The patient had a gradual deterioration in cardiovascular function approximately 24 h after the overdose. It was necessary to use a continuous infusion of norepinephrine. Despite this, the patient’s condition continued to deteriorate. Oliguria was noted, followed by anuria.

3.5. 36 h after Overdose

The patient experienced a sudden cardiac arrest in the mechanism of asystole 36 h after the pentoxifylline overdose. Cardiopulmonary resuscitation was performed, but was not successful and the patient was pronounced dead after 30 min of resuscitation efforts (on the 27 July 2021).

4. Autopsy Results

The autopsy was performed in the Department of Forensic Medicine at the Medical University of Gdansk (on 30 July 2021), during which it was found: postmortem changes (autolysis); a presence of four softening tablets within the duodenum; petechiae under the pulmonary pleura and under the epicardium; chronic lesions: adhesions in the right pleural cavity; cardiac muscle hypertrophy; generalized atherosclerosis, including coronary atherosclerosis, of high intensity; a scar in the muscle of the ventricular septum of the heart and at the apex of the heart; fatty liver; calcification of the spleen capsule; traces of medical intervention, in the form of long-established implantation of stents into the right and left coronary arteries; bilateral, symmetrical fracture of the ribs, without hemorrhages in soft tissues in the vicinity of fractures (state after resuscitation); and traces of numerous punctures in typical places.
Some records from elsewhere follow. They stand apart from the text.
-- ==== Sys2Proof/Laws/State.lean ====
section
/-! SUPPORT. One lemma per field per named update of the state, true by rfl, so that no later proof unfolds a record update. -/

namespace Sys2Proof.Machine

/-! ### `finish` -/

@[simp] theorem finish_params (s : State) : (finish s).params = s.params := rfl
@[simp] theorem finish_pending (s : State) : (finish s).pending = s.pending := rfl
@[simp] theorem finish_returned (s : State) : (finish s).returned = s.returned := rfl
@[simp] theorem finish_crc (s : State) : (finish s).crc = s.crc := rfl
@[simp] theorem finish_rxc (s : State) : (finish s).rxc = s.rxc := rfl
@[simp] theorem finish_err (s : State) : (finish s).err = .ok := rfl
@[simp] theorem finish_ovf (s : State) : (finish s).ovf = s.ovf := rfl
@[simp] theorem finish_din (s : State) : (finish s).din = s.din := rfl
@[simp] theorem finish_fblen (s : State) : (finish s).fblen = s.fblen := rfl
@[simp] theorem finish_fbptr (s : State) : (finish s).fbptr = s.fbptr := rfl
@[simp] theorem finish_rkind (s : State) : (finish s).rkind = s.rkind := rfl
@[simp] theorem finish_plen (s : State) : (finish s).plen = s.plen := rfl
@[simp] theorem finish_record (s : State) : (finish s).record = s.record := rfl
@[simp] theorem finish_lkidx (s : State) : (finish s).lkidx = s.lkidx := rfl
@[simp] theorem finish_lkflg (s : State) : (finish s).lkflg = s.lkflg := rfl
@[simp] theorem finish_lkmin (s : State) : (finish s).lkmin = s.lkmin := rfl
@[simp] theorem finish_fb (s : State) : (finish s).fb = s.fb := rfl

/-! ### `raise` -/

@[simp] theorem raise_params (c : ResultCode) (s : State) : (raise c s).params = s.params := rfl
@[simp] theorem raise_pending (c : ResultCode) (s : State) : (raise c s).pending = s.pending := rfl
@[simp] theorem raise_returned (c : ResultCode) (s : State) : (raise c s).returned = s.returned := rfl
@[simp] theorem raise_crc (c : ResultCode) (s : State) : (raise c s).crc = s.crc := rfl
@[simp] theorem raise_rxc (c : ResultCode) (s : State) : (raise c s).rxc = s.rxc := rfl
@[simp] theorem raise_err (c : ResultCode) (s : State) : (raise c s).err = c := rfl
@[simp] theorem raise_ovf (c : ResultCode) (s : State) : (raise c s).ovf = s.ovf := rfl
@[simp] theorem raise_din (c : ResultCode) (s : State) : (raise c s).din = s.din := rfl
@[simp] theorem raise_fblen (c : ResultCode) (s : State) : (raise c s).fblen = s.fblen := rfl
@[simp] theorem raise_fbptr (c : ResultCode) (s : State) : (raise c s).fbptr = s.fbptr := rfl
@[simp] theorem raise_rkind (c : ResultCode) (s : State) : (raise c s).rkind = s.rkind := rfl
@[simp] theorem raise_plen (c : ResultCode) (s : State) : (raise c s).plen = s.plen := rfl
@[simp] theorem raise_record (c : ResultCode) (s : State) : (raise c s).record = s.record := rfl
@[simp] theorem raise_lkidx (c : ResultCode) (s : State) : (raise c s).lkidx = s.lkidx := rfl
@[simp] theorem raise_lkflg (c : ResultCode) (s : State) : (raise c s).lkflg = s.lkflg := rfl
@[simp] theorem raise_lkmin (c : ResultCode) (s : State) : (raise c s).lkmin = s.lkmin := rfl
@[simp] theorem raise_fb (c : ResultCode) (s : State) : (raise c s).fb = s.fb := rfl

/-! ### `memWrite` -/

@[simp] theorem memWrite_params (s : State) (i : Nat) (v : List Byte) : (memWrite s i v).params = s.params := rfl
@[simp] theorem memWrite_pending (s : State) (i : Nat) (v : List Byte) : (memWrite s i v).pending = s.pending := rfl
@[simp] theorem memWrite_returned (s : State) (i : Nat) (v : List Byte) : (memWrite s i v).returned = s.returned := rfl
@[simp] theorem memWrite_crc (s : State) (i : Nat) (v : List Byte) : (memWrite s i v).crc = s.crc := rfl
@[simp] theorem memWrite_rxc (s : State) (i : Nat) (v : List Byte) : (memWrite s i v).rxc = s.rxc := rfl
@[simp] theorem memWrite_err (s : State) (i : Nat) (v : List Byte) : (memWrite s i v).err = s.err := rfl
@[simp] theorem memWrite_ovf (s : State) (i : Nat) (v : List Byte) : (memWrite s i v).ovf = s.ovf := rfl
@[simp] theorem memWrite_din (s : State) (i : Nat) (v : List Byte) : (memWrite s i v).din = s.din := rfl
@[simp] theorem memWrite_fblen (s : State) (i : Nat) (v : List Byte) : (memWrite s i v).fblen = s.fblen := rfl
@[simp] theorem memWrite_fbptr (s : State) (i : Nat) (v : List Byte) : (memWrite s i v).fbptr = s.fbptr := rfl
@[simp] theorem memWrite_rkind (s : State) (i : Nat) (v : List Byte) : (memWrite s i v).rkind = s.rkind := rfl
@[simp] theorem memWrite_plen (s : State) (i : Nat) (v : List Byte) : (memWrite s i v).plen = s.plen := rfl
@[simp] theorem memWrite_record (s : State) (i : Nat) (v : List Byte) : (memWrite s i v).record = s.record := rfl
@[simp] theorem memWrite_lkidx (s : State) (i : Nat) (v : List Byte) : (memWrite s i v).lkidx = s.lkidx := rfl
@[simp] theorem memWrite_lkflg (s : State) (i : Nat) (v : List Byte) : (memWrite s i v).lkflg = s.lkflg := rfl
@[simp] theorem memWrite_lkmin (s : State) (i : Nat) (v : List Byte) : (memWrite s i v).lkmin = s.lkmin := rfl
@[simp] theorem memWrite_fb (s : State) (i : Nat) (v : List Byte) : (memWrite s i v).fb = s.fb.writeList i v := rfl

/-! ### `commitRecord` -/

@[simp] theorem commitRecord_params (k : RecordKind) (p : List Byte) (s : State) : (commitRecord k p s).params = s.params := rfl
@[simp] theorem commitRecord_pending (k : RecordKind) (p : List Byte) (s : State) : (commitRecord k p s).pending = s.pending := rfl
@[simp] theorem commitRecord_returned (k : RecordKind) (p : List Byte) (s : State) : (commitRecord k p s).returned = s.returned := rfl
@[simp] theorem commitRecord_crc (k : RecordKind) (p : List Byte) (s : State) : (commitRecord k p s).crc = s.crc := rfl
@[simp] theorem commitRecord_rxc (k : RecordKind) (p : List Byte) (s : State) : (commitRecord k p s).rxc = s.rxc := rfl
@[simp] theorem commitRecord_err (k : RecordKind) (p : List Byte) (s : State) : (commitRecord k p s).err = .ok := rfl
@[simp] theorem commitRecord_ovf (k : RecordKind) (p : List Byte) (s : State) : (commitRecord k p s).ovf = s.ovf := rfl
@[simp] theorem commitRecord_din (k : RecordKind) (p : List Byte) (s : State) : (commitRecord k p s).din = s.din := rfl
@[simp] theorem commitRecord_fblen (k : RecordKind) (p : List Byte) (s : State) : (commitRecord k p s).fblen = s.fblen := rfl
@[simp] theorem commitRecord_fbptr (k : RecordKind) (p : List Byte) (s : State) : (commitRecord k p s).fbptr = s.fbptr := rfl
@[simp] theorem commitRecord_rkind (k : RecordKind) (p : List Byte) (s : State) : (commitRecord k p s).rkind = k := rfl
@[simp] theorem commitRecord_plen (k : RecordKind) (p : List Byte) (s : State) : (commitRecord k p s).plen = BitVec.ofNat 8 p.length := rfl
@[simp] theorem commitRecord_record (k : RecordKind) (p : List Byte) (s : State) : (commitRecord k p s).record = recordOf p := rfl
@[simp] theorem commitRecord_lkidx (k : RecordKind) (p : List Byte) (s : State) : (commitRecord k p s).lkidx = s.lkidx := rfl
@[simp] theorem commitRecord_lkflg (k : RecordKind) (p : List Byte) (s : State) : (commitRecord k p s).lkflg = s.lkflg := rfl
@[simp] theorem commitRecord_lkmin (k : RecordKind) (p : List Byte) (s : State) : (commitRecord k p s).lkmin = s.lkmin := rfl
@[simp] theorem commitRecord_fb (k : RecordKind) (p : List Byte) (s : State) : (commitRecord k p s).fb = s.fb := rfl

/-! ### `discardRecord` -/

@[simp] theorem discardRecord_params (c : ResultCode) (s : State) : (discardRecord c s).params = s.params := rfl
@[simp] theorem discardRecord_pending (c : ResultCode) (s : State) : (discardRecord c s).pending = s.pending := rfl
@[simp] theorem discardRecord_returned (c : ResultCode) (s : State) : (discardRecord c s).returned = s.returned := rfl
@[simp] theorem discardRecord_crc (c : ResultCode) (s : State) : (discardRecord c s).crc = s.crc := rfl
@[simp] theorem discardRecord_rxc (c : ResultCode) (s : State) : (discardRecord c s).rxc = s.rxc := rfl
@[simp] theorem discardRecord_err (c : ResultCode) (s : State) : (discardRecord c s).err = c := rfl
@[simp] theorem discardRecord_ovf (c : ResultCode) (s : State) : (discardRecord c s).ovf = s.ovf := rfl
@[simp] theorem discardRecord_din (c : ResultCode) (s : State) : (discardRecord c s).din = s.din := rfl
@[simp] theorem discardRecord_fblen (c : ResultCode) (s : State) : (discardRecord c s).fblen = s.fblen := rfl
@[simp] theorem discardRecord_fbptr (c : ResultCode) (s : State) : (discardRecord c s).fbptr = s.fbptr := rfl
@[simp] theorem discardRecord_rkind (c : ResultCode) (s : State) : (discardRecord c s).rkind = .none := rfl
@[simp] theorem discardRecord_plen (c : ResultCode) (s : State) : (discardRecord c s).plen = 0#8 := rfl
@[simp] theorem discardRecord_record (c : ResultCode) (s : State) : (discardRecord c s).record = recordOf [] := rfl
@[simp] theorem discardRecord_lkidx (c : ResultCode) (s : State) : (discardRecord c s).lkidx = s.lkidx := rfl
@[simp] theorem discardRecord_lkflg (c : ResultCode) (s : State) : (discardRecord c s).lkflg = s.lkflg := rfl
@[simp] theorem discardRecord_lkmin (c : ResultCode) (s : State) : (discardRecord c s).lkmin = s.lkmin := rfl
@[simp] theorem discardRecord_fb (c : ResultCode) (s : State) : (discardRecord c s).fb = s.fb := rfl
The results of histopathological examinations: the brain—with slight hyperemia and in places with a visible ethmoid state; lungs—pulmonary parenchyma with features of significant congestion and extensive fields of edema; and heart—with moderate interstitial and perivascular fibrosis and slight perivascular steatosis. In addition, a visible post-infarction scar and single, small scars separating the muscle fibers (cicatrix post infarctus et cicatrices parvorum myocardii), cardiomyocytes with markers of hypertrophy from moderate to significant; liver—with steatosis of approximately 30% of hepatocytes of mixed, mainly large-droplet character, moderate periportal fibrosis, and not very abundant depletion of lymphocytes in the gate spaces, and slight cholestasis also visible; kidneys—apart from moderate hyperemia with severe arteriolosclerosis, pancreas with almost fully autolysed parenchyma, quite abundantly overgrown with adipose tissue; and spleen—with the same proportions between white and red pulp, with clear hyperemia.
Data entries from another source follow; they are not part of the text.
-- ==== Sys2Proof/Laws/Ops.lean ====
section
/-! SUPPORT. One lemma for each shared operation that says everything it does: appending a byte, the record of a payload, the
envelope check, the end of an envelope's decode, the flag bytes and the enumerations. -/

namespace Sys2Proof.Machine

/-- FBDATA (R52): with room the byte lands at FB[FBLEN], otherwise only OVF is set. -/
theorem fbAppend_of_room {v : Byte} {s : State} (h : s.fblen.toNat < s.params.fbCap) :
    fbAppend v s = { s with fb := s.fb.write s.fblen.toNat v, fblen := s.fblen + 1#8 } := by
  simp [fbAppend, h, memWrite, Memory.writeList]

theorem fbAppend_of_full {v : Byte} {s : State} (h : ¬ s.fblen.toNat < s.params.fbCap) :
    fbAppend v s = { s with ovf := true } := by
  simp [fbAppend, h]

/-- FBLEN + 1 does not wrap below a legal FB_CAP. -/
theorem fblen_succ_toNat {s : State} (hp : s.params.wf = true) (h : s.fblen.toNat < s.params.fbCap) :
    (s.fblen + 1#8).toNat = s.fblen.toNat + 1 := by
  simp only [Params.wf, Params.capLegal, Bool.and_eq_true, decide_eq_true_eq] at hp
  simp only [BitVec.toNat_add, BitVec.toNat_ofNat]
  omega

/-- FBLEN + 2 does not wrap where APPEND_CRC has room. -/
theorem fblen_add_two_toNat {s : State} (hp : s.params.wf = true) (h : s.fblen.toNat + 2 ≤ s.params.fbCap) :
    (s.fblen + 2#8).toNat = s.fblen.toNat + 2 := by
  simp only [Params.wf, Params.capLegal, Bool.and_eq_true, decide_eq_true_eq] at hp
  simp only [BitVec.toNat_add, BitVec.toNat_ofNat]
  omega

/-- Appending a byte extends the frame by it. -/
theorem frame_fbAppend {v : Byte} {s : State} (hp : s.params.wf = true) (h : s.fblen.toNat < s.params.fbCap) :
    frame (fbAppend v s) = frame s ++ [v] := by
  rw [fbAppend_of_room h]
  simp only [frame, frameLen, fblen_succ_toNat hp h, memRead_add, Nat.zero_add, memRead_one]
  congr 1
  · apply memRead_congr
    intro k hk
    have hk' : 0 + k ≠ s.fblen.toNat := by omega
    simp only [fbByte, Memory.read?_write_of_ne _ _ hk']
  · simp [fbByte]

/-- REC after a commit or a discard, byte by byte (R37, R110). -/
theorem recordOf_getElem (p : List Byte) (k : Fin 16) : (recordOf p)[k] = p.getD k.val 0 := by
  fin_cases k <;> rfl

@[simp] theorem recordOf_nil_getElem (k : Fin 16) : (recordOf [])[k] = 0#8 := by
  rw [recordOf_getElem]; simp

/-- When `env_check` gives a payload, and which (R111). -/
theorem envCheck_eq_some_iff {pre p : List Byte} {n : Nat} {s : State} :
    envCheck pre n s = some p ↔
      memRead s 0 pre.length = pre ∧ frameLen s = pre.length + n + 2 ∧
      (s.params.termCheck = true → memRead s (frameLen s - 2) 2 = [0x0D, 0x0A]) ∧ p = memRead s pre.length n := by
  have ht : envelopeTrailerLen = 2 := rfl
  have hl : memRead s 0 pre.length = pre ∨ memRead s 0 pre.length ≠ pre := em _
  simp only [envCheck]
  rw [ht]
  constructor
  · intro h
    split at h
    · cases h
    · split at h
      · cases h
      · split at h
        · cases h
        · split at h
          · cases h
          · cases h
            simp_all [envelopeTerminator]
  · rintro ⟨h1, h2, h3, rfl⟩
    have h4 : ¬ (s.params.termCheck = true ∧ memRead s (frameLen s - 2) 2 ≠ envelopeTerminator) := by
      simpa [envelopeTerminator] using h3
    rw [if_neg (by omega), if_neg (not_not.2 h1), if_neg (not_not.2 h2), if_neg h4]

/-- Everything DEC_CONFIG and DEC_BATTERY can do (R113, R114). -/
theorem decodeEnvelope_cases (k : RecordKind) (pre : List Byte) (n : Nat) (s : State) :
    (s.ovf = true ∧ decodeEnvelope k pre n s = discardRecord .fbOverflow s) ∨
    (s.ovf = false ∧ envCheck pre n s = none ∧ decodeEnvelope k pre n s = discardRecord .malformedResponse s) ∨
    (s.ovf = false ∧ envCheck pre n s = some (memRead s pre.length n) ∧
      decodeEnvelope k pre n s = commitRecord k (memRead s pre.length n) s) := by
  unfold decodeEnvelope
  cases s.ovf with
  | true => simp
  | false =>
    cases h : envCheck pre n s with
    | none => simp
    | some p => obtain ⟨-, -, -, rfl⟩ := envCheck_eq_some_iff.1 h; simp

/-- Everything DEC_STATUS can do (R112). -/
theorem execDecStatus_cases (s : State) :
    (s.ovf = true ∧ execDecStatus s = .next (discardRecord .fbOverflow s)) ∨
    (s.ovf = false ∧ frameLen s ≠ statusPayloadLen s + 2 ∧ execDecStatus s = .next (discardRecord .malformedResponse s)) ∨
    (s.ovf = false ∧ frameLen s = statusPayloadLen s + 2 ∧
      crc16 (payload s (statusPayloadLen s)) ≠ receivedCrc s (statusPayloadLen s) ∧
      execDecStatus s = .next (discardRecord .checksumMismatch (storeChecksums (statusPayloadLen s) s))) ∨
    (s.ovf = false ∧ frameLen s = statusPayloadLen s + 2 ∧
      crc16 (payload s (statusPayloadLen s)) = receivedCrc s (statusPayloadLen s) ∧
      execDecStatus s =
        .next (commitRecord .status (payload s (statusPayloadLen s)) (storeChecksums (statusPayloadLen s) s))) := by
  unfold execDecStatus
  have hc : crcLen = 2 := rfl
  rw [hc]
  generalize statusPayloadLen s = n
  cases s.ovf <;> by_cases h1 : frameLen s = n + 2 <;> by_cases h2 : crc16 (payload s n) = receivedCrc s n <;> simp [h1, h2]

/-- Everything DEC_READY can do (R115). -/
theorem execDecReady_cases (s : State) :
    (s.ovf = true ∧ execDecReady s = .next (discardRecord .fbOverflow s)) ∨
    (s.ovf = false ∧ frameLen s ≠ 1 ∧ execDecReady s = .next (discardRecord .malformedResponse s)) ∨
    (s.ovf = false ∧ frameLen s = 1 ∧ execDecReady s = .next (commitRecord .ready [fbByte s 0] s)) := by
  unfold execDecReady
  have hc : readyFrameLen = 1 := rfl
  rw [hc]
  cases s.ovf <;> by_cases h1 : frameLen s = 1 <;> simp [h1]

/-- Everything VALIDATE can do (R97). -/
theorem execValidate_cases (s : State) :
    (s.ovf = true ∧ execValidate s = .next (raise .fbOverflow { s with plen := 0#8 })) ∨
    (s.ovf = false ∧ frameLen s < 2 ∧ execValidate s = .next (raise .malformedResponse { s with plen := 0#8 })) ∨
    (s.ovf = false ∧ 2 ≤ frameLen s ∧ crc16 (payload s (frameLen s - 2)) ≠ receivedCrc s (frameLen s - 2) ∧
      execValidate s = .next (raise .checksumMismatch { storeChecksums (frameLen s - 2) s with plen := 0#8 })) ∨
    (s.ovf = false ∧ 2 ≤ frameLen s ∧ crc16 (payload s (frameLen s - 2)) = receivedCrc s (frameLen s - 2) ∧
      execValidate s = .next (finish { storeChecksums (frameLen s - 2) s with plen := s.fblen - 2#8 })) := by
  unfold execValidate
  have hc : crcLen = 2 := rfl
  rw [hc]
  generalize hn : frameLen s - 2 = n
  cases s.ovf <;> by_cases h1 : frameLen s < 2 <;> by_cases h2 : crc16 (payload s n) = receivedCrc s n <;>
    simp [h1, h2] <;> omega

/-- Everything APPEND_CRC can do (R96). -/
theorem execAppendCrc_cases (s : State) :
    ((s.ovf = true ∨ s.params.fbCap < frameLen s + 2) ∧ execAppendCrc s = .next (raise .fbOverflow s)) ∨
    (s.ovf = false ∧ frameLen s + 2 ≤ s.params.fbCap ∧ execAppendCrc s =
      .next (finish { memWrite s (frameLen s) [hiByte (crc16 (frame s)), loByte (crc16 (frame s))] with
        fblen := s.fblen + 2#8, crc := crc16 (frame s) })) := by
  unfold execAppendCrc
  have hc : crcLen = 2 := rfl
  rw [hc]
  cases s.ovf <;> by_cases h1 : s.params.fbCap < frameLen s + 2 <;> simp [h1] <;> omega

/-- The bits of a flag byte. -/
theorem flagByte_bits : ∀ a b c d : Bool, (flagByte a b c d).getLsbD 0 = a ∧ (flagByte a b c d).getLsbD 1 = b ∧
    (flagByte a b c d).getLsbD 2 = c ∧ (flagByte a b c d).getLsbD 3 = d ∧ (flagByte a b c d).toNat < 16 ∧
    (d = false → (flagByte a b c d).toNat < 8) := by
  decide

/-- A lookup's two outputs agree (R44, R140). -/
theorem lookup_outputs_agree (e : Enumeration) : ∀ v : Byte,
    (lookupFlag (known e v) = 0x01#8 ∧ (index e v).toNat ≤ 5) ∨
    (lookupFlag (known e v) = 0x00#8 ∧ index e v = 0xFF#8) := by
  cases e <;> decide

end Sys2Proof.Machine
end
5. Analysis of Post-Mortem Biological Material

Toxicological analyses of postmortem biological material (blood and urine) were carried out to detect pharmacologically active substances, including medical drugs taken permanently by the patient (according to the information provided by family members): Glucophage (metformin), Gliclade (gliclazide), Trifas COR (torasemide), Prestarium (perindopril), Atorvasterol (atorvastatin), Nebilet (nebivolol), and Polfilin Prolongatum (pentoxifylline).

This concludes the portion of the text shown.